Imladris was grieving; for over a year did the valley grieve the departure of their lady. Elrond grew more withdrawn and quiet; a shadow of grief lingered in his eyes and continued to do so throughout the centuries. Arwen stepped into the place as the Lady of the house, a quiet presence most of the time, only rarely agreeing to visit Lothlórien as travelling held no joy for her. In time however her love of Lothlórien grew and she spent many seasons with Celeborn and Galadriel. Elladan and Elrohir changed the most. Rarely did they spend time in Imladris; months and years were spent on the roads, with only themselves as company, or in the company of the Rangers of the North as they fought their own war against the shadow.
Yet slowly a balance was found and life returned to an image of normality as the years flew by. The kingdom of Rohan was founded by men and yet another kingdom of dwarves failed, crushed under the presence of one of the great dragons, in likelihood the last. The evil in Dol Guldur was confirmed to be Sauron returned and a council was held. Many were the voices that spoke for an attack and many were the voices that spoke against it. In the end, led by Saruman the White, the council decided against the war. Darkness grew across Arda and the elves waned; many were the ships sailing west and only in a few places of Arda could elves still be found. Rarely did the elves now have any exchange with men or dwarves, becoming solitary creatures, living in havens such as Imladris where time seemed to stand still, still recalling the days of greatness.
A hard winter passed them by, bringing Erestor memories of the Helcaraxë, but the months passed fast and spring returned. Estel, a boy of the Rangers, last heir to the line of Elros, was brought to Imladris and fostered by Elrond. He was brought up as Elladan and Elrohir had been a long time before, his training seen to by Erestor and Glorfindel. And when his questions turned to intimate matters, Erestor gave him books to read and told him to bring whatever other questions he might have to Elrond, for as a father those questions were his to answer.
An attack was planned against the evil in Dol Guldur and Sauron was forced to flee east. The dragon in Erebor was slain and the kingdom of dwarves restored. But something moved in Arda, a quiet whisper of power, a change again in sea and land. In Mordor, Sauron openly declared himself and once again Orodruin burst into flame.
In Imladris the events of the world were followed closely, even as one of the chapters of the tale that was to come found its start in the peaceful valley; for here it was that Arwen met the mortal man which brought her fate upon her.

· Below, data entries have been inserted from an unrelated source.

-- ==== Sys2Proof/Machine/RegMap.lean ====
section
/-! DEFINITION. The register map of the window (R492 to R496, R505) and the fields of every register definition, from
the field tables of the chapters. A register is named by its window offset; an index in the middle of a name stands in
the argument list of its definition. Package tiles are numbered 0 to 255 (R3). -/
namespace Sys2Proof.Machine

/-- What software may do to a field (the first code of R6). A field whose only code is RWS is read-only to software:
RWS says what a reset does and no code lets software write it (DEDUCED, log entry 5). -/
inductive Kind
  | rw | ro | wo | w1c | w1s
deriving DecidableEq, Repr

/-- An access code of R6, with the conditions of R7: `q` the block must be idle, `l` the configuration lock must be
clear, `s` the field keeps its value through every reset but cold. -/
structure Access where
  kind : Kind
  q : Bool
  l : Bool
  s : Bool
deriving DecidableEq, Repr

/-- One field of a register: its bits, its access code and its reset value, none where the table reads 'fuse'. -/
structure Field where
  name : String
  hi : Nat
  lo : Nat
  acc : Access
  rst : Option Nat
deriving DecidableEq, Repr

/-- A register: its window offset, its implemented bits (every other bit is RSV and reads 0, R6) and its reset value. -/
structure Reg where
  off : Nat
  mask : BitVec 64
  rst : BitVec 64

/-- One field of one register. -/
structure FRef where
  reg : Reg
  hi : Nat
  lo : Nat

/-- RWL. -/
def Access.rwl : Access := ⟨.rw, false, true, false⟩
/-- RO. -/
def Access.ro : Access := ⟨.ro, false, false, false⟩
/-- WO. -/
def Access.wo : Access := ⟨.wo, false, false, false⟩
/-- W1C+RWS. -/
def Access.w1cRws : Access := ⟨.w1c, false, false, true⟩
/-- RWS. -/
def Access.rws : Access := ⟨.ro, false, false, true⟩
/-- W1C. -/
def Access.w1c : Access := ⟨.w1c, false, false, false⟩
/-- RWQ. -/
def Access.rwq : Access := ⟨.rw, true, false, false⟩
/-- W1S. -/
def Access.w1s : Access := ⟨.w1s, false, false, false⟩
/-- RW. -/
def Access.rw : Access := ⟨.rw, false, false, false⟩
/-- W1S+RWL. -/
def Access.w1sRwl : Access := ⟨.w1s, false, true, false⟩
/-- W1S+RWS. -/
def Access.w1sRws : Access := ⟨.w1s, false, false, true⟩
/-- RO+RWS. -/
def Access.roRws : Access := ⟨.ro, false, false, true⟩
/-- RWQ+RWL. -/
def Access.rwqRwl : Access := ⟨.rw, true, true, false⟩
/-- RW+RWL. -/
def Access.rwRwl : Access := ⟨.rw, false, true, false⟩
/-- RW+RWS. -/
def Access.rwRws : Access := ⟨.rw, false, false, true⟩

/-- The register definitions of the package, one name per definition of the index R505. -/
inductive RegName
  | SAD_RANGE_BASE
  | SAD_RANGE_LIMIT
  | TMON_PROC
  | TMON_TEMP
  | TMON_DROOP
  | TMON_RATE
  | TBASE_COUNT
  | TBASE_STAT
  | TBRX_STATUS
  | HART_START
  | HART_STAT
  | CORECTL_STATUS
  | L3_PARTRANGE_BASE
  | L3_PARTRANGE_LIMIT
  | L3_PARTWAYS
  | L3_WAYLOCK
  | L3_WAYOWNER
  | L2CTL_CTL
  | L2CTL_STATUS
  | L3_CTL
  | L3_STATUS
  | HOME_CFG
  | HOME_TRKSTAT
  | RLINK_FAULTMAP
  | RILL_FAULTMAP
  | FABRIC_CHKCFG
  | FABRIC_COPY
  | CHK_CTL
  | CHK_RUN
  | CHK_DATA
  | CHK_DATAN
  | RLINK_STAT
  | RLINK_ERRCNT
  | RLINK_RESET
  | RLINK_CTL
  | MC_GEOM
  | MC_CTL
  | MC_MRSEQ
  | ILV_SET_BASE
  | ILV_SET_CFG
  | ILV_STATUS
  | MC_DLY
  | MC_CADLY
  | MC_BANDCTL
  | MC_REFCTL
  | MC_SCRUB
  | MC_STATUS
  | MC_CECNT
  | Q_BASE
  | Q_CFG
  | Q_TAIL
  | Q_QSTAT
  | ENG_STAT
  | PHLOX_VFCFG
  | PHLOX_FNWORLD
  | PHLOX_MGRSTAT
  | PHLOX_QBIND
  | FN_SHARE
  | FN_USE
  | FN_RESET
  | G_CFG
  | G_STAT
  | G_CTO
  | G_IDESTAT
  | SOCK_CFG
  | FOX_TRNG_STAT
  | FOX_SEAL
  | MBX_ADDR
  | MBX_STAT
  | FOX_REKEYQ
  | FOX_KAT
  | ALARM_STAT
  | ALARM_POLICY
  | ALARM_LOG_TICK
  | ALARM_LOG_INFO
  | SEC_CFG
  | SEC_GRPWORLD
  | SEC_IDRANGE
  | SEC_DENY
  | SEC_SRCWORLD
  | WDOG_CTL
  | WDOG_KICK
  | ERT_BASE
  | ERT_LIMIT
  | ENC_STAT
  | ENC_ENTRY
  | ENC_TSB
  | FOX_START
  | FOX_CFGLOCK
  | FOX_MEAS
  | DEVID_LO
  | DEVID_HI
  | DEVID_STAT
  | DOM_STAT
  | WEIR_CFG
  | WEIR_BOUND
  | WEIR_STAT
  | WEIR_EVT
  | WEIR_EVTEN
  | WEIR_DOMCMD
  | WEIR_TILE_REQ
  | EB_STAT
  | EB_REC
  | ERR_RINGSTAT
  | ERR_RINGPOP
  | ERR_CFG
  | ERR_RING
  | ERR_SUMMARY
  | ERR_FATAL
  | ARR_CECNT
  | ARR_FLIP
  | ARR_FLIPD
  | ARR_ADDR
  | PMU_CTL
  | PMU_MSI
  | PMU_EVT
  | PMU_CNT
  | ID_BASELINE
  | ID_STEPPING
  | ID_FEATURE_AVAIL
  | ID_FEATURE_LOCK
deriving DecidableEq, Repr

/-- A family of registers: one definition at a base, with an instance count and a stride for each index. -/
structure Family where
  name : RegName
  base : Nat
  dims : List (Nat × Nat)
  fields : List Field
deriving DecidableEq, Repr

The daughter of Elrond betrothed herself to Estel, the last son of Elros’ line, and it was with both joy and grief that those around them greeted the announcement.
Of the years that later were to come not much need be said, for small was the part of the elves of Imladris in the bigger events of the world. War came to Arda with the resurfacing of the One Ring and, on the borders of the valley, enemies once again set their forces, yet the biggest battle of those days was fought by two periannath on the way to Mordor.

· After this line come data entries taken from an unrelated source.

-- ==== Sys2Proof/Machine/Devices.lean ====
section
/-! DEFINITION. The window areas that are read and written in 32-bit words: the two domains of the APLIC (R341), the IOMMU (R336), the
ECAM windows (R312) and the MSI-X pages (R291, R292). The layouts are those of the AIA, the RISC-V IOMMU and PCIe (PRESUMED, log
entry 6). -/
namespace Sys2Proof.Machine

variable {s0 : State}

/-! ### APLIC -/

/-- The domain and the offset within it of an offset in the APLIC block. -/
def aplicOff (o : Nat) : Nat × Nat := (o / 0x10000, o % 0x10000)

/-- A source is active in a domain: the machine domain's when not delegated, the supervisor domain's when delegated. -/
def Run.aplicHas (r : Run s0) (dom n : Nat) : Bool :=
  1 ≤ n && n ≤ 255 && r.aplicActive n == dom && (r.aplicCfg (dom * 256 + n)).sm != 0

/-- The rectified input of a source (AIA): its wire, or the inverse of it for the modes of the falling edge and the low level. -/
def Run.aplicIn (r : Run s0) (dom n : Nat) : Bool :=
  let up := (r.aplicDom 0).level.getLsbD n
  match (r.aplicCfg (dom * 256 + n)).sm with
  | 4 => up
  | 5 => !up
  | 6 => up
  | 7 => !up
  | _ => false

/-- Software makes a source pending (AIA): a source of a level mode only while its input is active. -/
def Run.aplicSet (r : Run s0) (dom n : Nat) : Run s0 :=
  if !r.aplicHas dom n ∨ (6 ≤ (r.aplicCfg (dom * 256 + n)).sm ∧ !r.aplicIn dom n) then r
  else (r.modAplicDom dom fun a => { a with pend := a.pend ||| (1#256 <<< n) }).aplicDeliver dom n

/-- Software clears a pending bit. -/
def Run.aplicClear (r : Run s0) (dom n : Nat) : Run s0 :=
  if n = 0 ∨ 255 < n then r else r.modAplicDom dom fun a => { a with pend := a.pend &&& ~~~ (1#256 <<< n) }

/-- Software enables or disables a source. -/
def Run.aplicEnable (r : Run s0) (dom n : Nat) (on : Bool) : Run s0 :=
  if !r.aplicHas dom n then r
  else if on then (r.modAplicDom dom fun a => { a with enab := a.enab ||| (1#256 <<< n) }).aplicDeliver dom n
  else r.modAplicDom dom fun a => { a with enab := a.enab &&& ~~~ (1#256 <<< n) }

/-- The sources that bits of word k of a bit array name. -/
def wordBits (k v : Nat) : List Nat := ((List.range 32).filter fun i => natBit v i).map (k * 32 + ·)

/-- A source that becomes inactive in a domain loses its pending and enable bits and its target there (AIA). -/
def Run.aplicDrop (r : Run s0) (dom n : Nat) : Run s0 :=
  let bit := ~~~ (1#256 <<< n)
  (r.modAplicDom dom fun a => { a with pend := a.pend &&& bit, enab := a.enab &&& bit }).modAplicCfg (dom * 256 + n) fun c =>
    { c with hart := 0, guest := 0, eiid := 0 }

/-- A write of sourcecfg (AIA): delegation from the machine domain, or a source mode; a reserved mode leaves the register. A source
that comes to a level mode with its input active becomes pending, as the AIA allows (DESIGN CHOICE, log entry 30). -/
def Run.aplicSource (r : Run s0) (dom n v : Nat) : Run s0 :=
  let k := dom * 256 + n
  if dom = 0 ∧ natBit v 10 then
    (r.modAplicCfg k fun c => { c with deleg := true, sm := 0 }).aplicDrop 0 n
  else if (dom = 1 ∧ !(r.aplicCfg n).deleg) ∨ v % 8 = 2 ∨ v % 8 = 3 then r
  else
    let was := (r.aplicCfg n).deleg
    let r := if dom = 0 ∧ was then (r.modAplicCfg (256 + n) fun c => { c with sm := 0 }).aplicDrop 1 n else r
    let r := r.modAplicCfg k fun c => { c with deleg := false, sm := v % 8 }
    if v % 8 = 0 then r.aplicDrop dom n
    else if 6 ≤ v % 8 ∧ r.aplicIn dom n then r.aplicSet dom n
    else if 6 ≤ v % 8 then r.aplicClear dom n
    else r

/-- Reverse the bytes of a 32-bit word. -/
def swap32 (v : Nat) : Nat := v % 256 * 2 ^ 24 + v / 2 ^ 8 % 256 * 2 ^ 16 + v / 2 ^ 16 % 256 * 2 ^ 8 + v / 2 ^ 24 % 256

/-- A 32-bit write of a requester to an APLIC domain. -/
def Run.aplicWrite (r : Run s0) (q : Requester) (dom o v : Nat) : Run s0 :=
  if o = 0 then
    let r := r.modAplicDom dom fun a => { a with ie := natBit v 8 }
    (List.range 256).foldl (fun r n => if (r.aplicDom dom).pend.getLsbD n then r.aplicDeliver dom n else r) r
  else if o < 0x400 then r.aplicSource dom (o / 4) v
  else if 0x1C00 ≤ o ∧ o < 0x1C20 then (wordBits ((o - 0x1C00) / 4) v).foldl (fun r n => r.aplicSet dom n) r
  else if o = 0x1CDC ∨ o = 0x2000 then r.aplicSet dom v
  else if o = 0x2004 then r.aplicSet dom (swap32 v)
  else if 0x1D00 ≤ o ∧ o < 0x1D20 then (wordBits ((o - 0x1D00) / 4) v).foldl (fun r n => r.aplicClear dom n) r
  else if o = 0x1DDC then r.aplicClear dom v
  else if 0x1E00 ≤ o ∧ o < 0x1E20 then (wordBits ((o - 0x1E00) / 4) v).foldl (fun r n => r.aplicEnable dom n true) r
  else if o = 0x1EDC then r.aplicEnable dom v true
  else if 0x1F00 ≤ o ∧ o < 0x1F20 then (wordBits ((o - 0x1F00) / 4) v).foldl (fun r n => r.aplicEnable dom n false) r
  else if o = 0x1FDC then r.aplicEnable dom v false
  else if o = 0x3000 then
    let w := v &&& 0x0FFC07FF
    (r.modAplicDom dom fun a => { a with genmsi := BitVec.ofNat 32 w }).msiBy q (natBits w 27 18) dom (w % 2048)
  else if 0x3004 ≤ o ∧ o < 0x3400 then
    let n := (o - 0x3000) / 4
    if r.aplicHas dom n then
      let r := r.modAplicCfg (dom * 256 + n) fun c =>
        { c with hart := natBits v 27 18, guest := if dom = 0 then 0 else if natBits v 17 12 ≤ 4 then natBits v 17 12 else c.guest, eiid := v % 2048 }
      r.aplicDeliver dom n
    else r
  else r

/-- A 32-bit read of an APLIC domain. -/
def Run.aplicRead (r : Run s0) (dom o : Nat) : Nat :=
  let a := r.aplicDom dom
  let word (b : BitVec 256) (k : Nat) : Nat := b.toNat / 2 ^ (32 * k) % 2 ^ 32
  if o = 0 then 0x80000004 + if a.ie then 256 else 0
  else if o < 0x400 then
    let c := r.aplicCfg (dom * 256 + o / 4)
    if c.deleg then 1024 else c.sm
  else if o = 0x1BC4 ∧ dom = 0 then 0x80000000
  else if 0x1C00 ≤ o ∧ o < 0x1C20 then word a.pend ((o - 0x1C00) / 4)
  else if 0x1D00 ≤ o ∧ o < 0x1D20 then
    let k := (o - 0x1D00) / 4
    (List.range 32).foldl (fun w i => w + if r.aplicHas dom (k * 32 + i) && r.aplicIn dom (k * 32 + i) then 2 ^ i else 0) 0
  else if 0x1E00 ≤ o ∧ o < 0x1E20 then word a.enab ((o - 0x1E00) / 4)
  else if o = 0x3000 then a.genmsi.toNat
  else if 0x3004 ≤ o ∧ o < 0x3400 then
    let c := r.aplicCfg (dom * 256 + (o - 0x3000) / 4)
    c.hart * 2 ^ 18 + c.guest * 2 ^ 12 + c.eiid
  else 0

/-- The source whose sourcecfg or target an offset within the APLIC block holds (R392). -/
def aplicHeld (o : Nat) : Option Nat :=
  let x := o % 0x10000
  if 4 ≤ x ∧ x < 0x400 then some (x / 4) else if 0x3004 ≤ x ∧ x < 0x3400 then some ((x - 0x3000) / 4) else none

/-! ### MSI-X pages -/

/-- The words of an MSI-X entry that software writes: message address, data and the mask bit. -/
def msixMask (k : Nat) : Word := if k % 2 = 0 then 0xFFFFFFFFFFFFFFFC else 0x1FFFFFFFF

/-- A read of a doubleword of a function's MSI-X page (R292): the mask bit, held inverted, reads as PCIe defines. -/
def Run.msixRead (r : Run s0) (f o : Nat) : Word :=
  let w := r.msixWord (f * 512 + o / 8)
  if 0x400 ≤ o then (if o = 0x800 then w else 0) else if o / 8 % 2 = 1 then w ^^^ 0x100000000 else w

/-- A write of the bytes of `mask` of a doubleword of a function's MSI-X page (R292): a pending message goes out when its entry is
unmasked. -/
def Run.msixWrite (r : Run s0) (f o : Nat) (mask v : Word) : Run s0 :=
  if 0x400 ≤ o then r
  else
    let k := o / 8
    let m := mask &&& msixMask k
    let new := (r.msixRead f o &&& ~~~ m) ||| (v &&& m)
    let r := r.setMsixWord (f * 512 + k) (if k % 2 = 1 then new ^^^ 0x100000000 else new)
    let e := k / 2
    if k % 2 = 1 ∧ !new.getLsbD 32 ∧ (r.msixWord (f * 512 + 256)).getLsbD e then
      (r.modMsixWord (f * 512 + 256) fun w => w &&& ~~~ (1#64 <<< e)).jobMsi f e
    else r

/-! ### ECAM -/

/-- Where a configuration request goes (R312): a register of a root port, a device below a port, a Phlox function, or nowhere. -/
inductive CfgDst
  | root (g p : Nat)
  | below (g p : Nat)
  | phlox (f : Nat)
  | none_
deriving DecidableEq, Repr

/-- A root port that exists: a group with a PCIe or CXL personality that gives it lanes. -/
def Run.portThere (r : Run s0) (g p : Nat) : Bool :=
  r.on (G_CFG_EN g) && (r.fld (G_CFG_PERS g) == 1 || r.fld (G_CFG_PERS g) == 2) && decide (p < 8) && portLanes (r.portWidth g p) != 0

/-- The destination of an offset in the ECAM block. -/
def Run.cfgDst (r : Run s0) (o : Nat) : CfgDst :=
  let k := o / 2 ^ 28
  let bus := o / 2 ^ 20 % 256
  let dev := o / 2 ^ 15 % 32
  if k = 32 then (if bus = 0 ∧ r.fnExists (o / 2 ^ 12 % 256) then .phlox (o / 2 ^ 12 % 256) else .none_)
  else if 32 < k then .none_
  else if bus = 0 then (if r.portThere k dev ∧ o / 2 ^ 12 % 8 = 0 then .root k dev else .none_)
  else
    match (List.range 8).find? fun p => r.portThere k p && decide (natBits (r.rootReg k p 0x18) 15 8 ≤ bus)
        && decide (bus ≤ natBits (r.rootReg k p 0x18) 23 16) && natBits (r.rootReg k p 0x18) 15 8 != 0 with
    | some p => .below k p
    | none => .none_

/-- The registers of a root port whose use the spec gives (R313): command, bus numbers and the bridge's memory windows. -/
def rootKnown (o : Nat) : Bool := o ∈ [0x04, 0x18, 0x20, 0x24, 0x28, 0x2C]

/-- The word in which the bytes lo to lo + n - 1 are replaced. -/
def putBytes (old lo n v : Nat) : Nat := natSetBits old (8 * (lo + n) - 1) (8 * lo) (v % 256 ^ n)

/-- A configuration write of n bytes at an offset in the ECAM block: a root port's register, or a request to a device below a port
that is up (R312). A Phlox function keeps no register that the spec gives a write an effect on but its reset (R291, R303). -/
def Run.ecamWrite (r : Run s0) (o n v : Nat) : Run s0 :=
  match r.cfgDst o with
  | .root _ _ => r.setEcamReg (o / 4) (BitVec.ofNat 32 (putBytes (r.ecamReg (o / 4)).toNat (o % 4) n v))
  | .below g p =>
    if !r.portUp g p then r
    else match r.outSend (some (g, p)) { tag := 0, port := p, addr := 0xFFF2000000000 + o } true v with
      | some x => x.1
      | none => r
  | _ => r

/-- A read of n bytes of a configuration register that ends at once: a root port's register, a Phlox function's, or all ones. A
register that no rule gives a value is a free value. -/
def Run.ecamRead (r : Run s0) (o n : Nat) : Run s0 × Nat :=
  let free (r : Run s0) : Run s0 × Nat := let p := r.fresh; (p.1, p.2.toNat % 256 ^ n)
  match r.cfgDst o with
  | .root _ _ => if rootKnown (o % 4096 / 4 * 4) then (r, (r.ecamReg (o / 4)).toNat / 256 ^ (o % 4) % 256 ^ n) else free r
  | .phlox _ => free r
  | _ => (r, 256 ^ n - 1)

end Sys2Proof.Machine
end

Dawn crept into the room as silence fell. Tears had painted silvery lines on many of the faces in the room as the spell had drawn them in. It was all told now, all laid bare and open. Glorfindel blinked the dryness out of his eyes as thoughts tumbled in his head. His heart ached for Erestor’s suffering and he renewed his curses against parents that had left their son with nothing but a feeling of guilt that was about to kill him. He buried his hand deeper in the raven hair and felt Erestor’s cheek rub against his knee as the head limply fell forwards. Glorfindel’s soul froze.
The sound of his voice made the others jerk and turn towards them. Carefully supporting Erestor, he slid down on the floor at the same time as Elrond reached them. Glorfindel gathered the limp body in his arms and stared in horror as the raven head tilted over his arm, revealing black eyes staring emptily at the ceiling.